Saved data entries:
· · ·

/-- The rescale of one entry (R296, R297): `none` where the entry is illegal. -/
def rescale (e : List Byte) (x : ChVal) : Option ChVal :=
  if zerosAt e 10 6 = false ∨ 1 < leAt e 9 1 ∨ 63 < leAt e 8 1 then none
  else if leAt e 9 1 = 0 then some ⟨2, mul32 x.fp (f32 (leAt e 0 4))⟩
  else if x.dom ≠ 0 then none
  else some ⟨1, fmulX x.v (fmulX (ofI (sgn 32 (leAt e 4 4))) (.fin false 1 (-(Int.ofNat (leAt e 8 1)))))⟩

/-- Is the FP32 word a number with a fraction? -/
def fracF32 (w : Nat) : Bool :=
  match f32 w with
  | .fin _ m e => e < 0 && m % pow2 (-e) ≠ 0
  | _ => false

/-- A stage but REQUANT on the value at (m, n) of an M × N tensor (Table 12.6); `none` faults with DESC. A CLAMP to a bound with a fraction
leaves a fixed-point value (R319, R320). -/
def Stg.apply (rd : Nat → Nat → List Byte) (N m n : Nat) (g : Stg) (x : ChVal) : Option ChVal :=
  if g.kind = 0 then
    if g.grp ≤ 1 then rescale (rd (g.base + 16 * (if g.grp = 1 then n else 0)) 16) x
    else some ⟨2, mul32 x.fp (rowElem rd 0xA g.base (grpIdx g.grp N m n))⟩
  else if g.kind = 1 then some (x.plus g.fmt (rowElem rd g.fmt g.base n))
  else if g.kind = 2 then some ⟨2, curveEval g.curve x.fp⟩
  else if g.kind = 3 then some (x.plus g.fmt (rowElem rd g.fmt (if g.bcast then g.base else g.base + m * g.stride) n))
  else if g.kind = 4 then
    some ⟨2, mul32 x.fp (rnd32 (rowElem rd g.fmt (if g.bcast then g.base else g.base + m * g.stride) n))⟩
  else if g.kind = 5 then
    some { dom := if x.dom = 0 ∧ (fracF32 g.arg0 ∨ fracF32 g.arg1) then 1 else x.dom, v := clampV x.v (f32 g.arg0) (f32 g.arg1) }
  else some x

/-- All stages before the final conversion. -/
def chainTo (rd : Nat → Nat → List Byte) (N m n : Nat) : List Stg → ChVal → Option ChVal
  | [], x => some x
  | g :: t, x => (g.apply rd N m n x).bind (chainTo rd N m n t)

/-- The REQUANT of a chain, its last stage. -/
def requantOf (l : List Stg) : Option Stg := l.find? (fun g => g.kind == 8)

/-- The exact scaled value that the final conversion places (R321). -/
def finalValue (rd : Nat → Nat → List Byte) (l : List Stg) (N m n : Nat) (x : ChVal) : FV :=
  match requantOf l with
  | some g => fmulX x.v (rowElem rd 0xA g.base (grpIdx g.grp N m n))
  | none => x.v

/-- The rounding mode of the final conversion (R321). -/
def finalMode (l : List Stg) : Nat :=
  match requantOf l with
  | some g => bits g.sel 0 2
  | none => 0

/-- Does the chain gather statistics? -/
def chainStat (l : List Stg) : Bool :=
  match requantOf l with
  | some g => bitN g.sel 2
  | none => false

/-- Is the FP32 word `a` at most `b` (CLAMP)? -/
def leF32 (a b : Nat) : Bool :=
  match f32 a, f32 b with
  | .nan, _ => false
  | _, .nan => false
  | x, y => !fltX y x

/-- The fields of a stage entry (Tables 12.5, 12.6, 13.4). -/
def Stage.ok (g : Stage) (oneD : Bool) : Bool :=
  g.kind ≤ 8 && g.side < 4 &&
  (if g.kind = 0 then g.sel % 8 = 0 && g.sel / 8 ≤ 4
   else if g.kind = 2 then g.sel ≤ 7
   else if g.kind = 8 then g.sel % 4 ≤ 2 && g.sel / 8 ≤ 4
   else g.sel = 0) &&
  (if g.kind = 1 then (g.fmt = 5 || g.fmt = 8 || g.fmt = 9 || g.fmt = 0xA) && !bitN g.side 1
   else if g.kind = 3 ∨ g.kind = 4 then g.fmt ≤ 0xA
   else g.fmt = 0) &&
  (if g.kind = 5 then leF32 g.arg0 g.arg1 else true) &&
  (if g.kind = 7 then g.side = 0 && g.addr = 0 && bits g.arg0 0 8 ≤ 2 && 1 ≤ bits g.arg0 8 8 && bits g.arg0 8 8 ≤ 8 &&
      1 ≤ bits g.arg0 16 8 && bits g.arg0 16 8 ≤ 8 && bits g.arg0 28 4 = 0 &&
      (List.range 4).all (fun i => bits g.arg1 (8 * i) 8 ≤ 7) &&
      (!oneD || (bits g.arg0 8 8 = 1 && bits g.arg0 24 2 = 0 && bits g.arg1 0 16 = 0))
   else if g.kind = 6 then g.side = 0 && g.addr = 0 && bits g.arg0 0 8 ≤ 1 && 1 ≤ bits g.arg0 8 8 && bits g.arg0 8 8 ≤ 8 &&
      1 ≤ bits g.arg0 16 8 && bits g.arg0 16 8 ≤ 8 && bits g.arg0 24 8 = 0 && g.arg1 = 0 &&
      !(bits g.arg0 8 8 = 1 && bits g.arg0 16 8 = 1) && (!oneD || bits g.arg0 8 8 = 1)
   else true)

· · ·

## Exercise objective
All lines above that contain "Byte" are required in the answer.

## Output for this exercise
def rescale (e : List Byte) (x : ChVal) : Option ChVal :=
def Stg.apply (rd : Nat → Nat → List Byte) (N m n : Nat) (g : Stg) (x : ChVal) : Option ChVal :=
def chainTo (rd : Nat → Nat → List Byte) (N m n : Nat) : List Stg → ChVal → Option ChVal
def finalValue (rd : Nat → Nat → List Byte) (l : List Stg) (N m n : Nat) (x : ChVal) : FV :=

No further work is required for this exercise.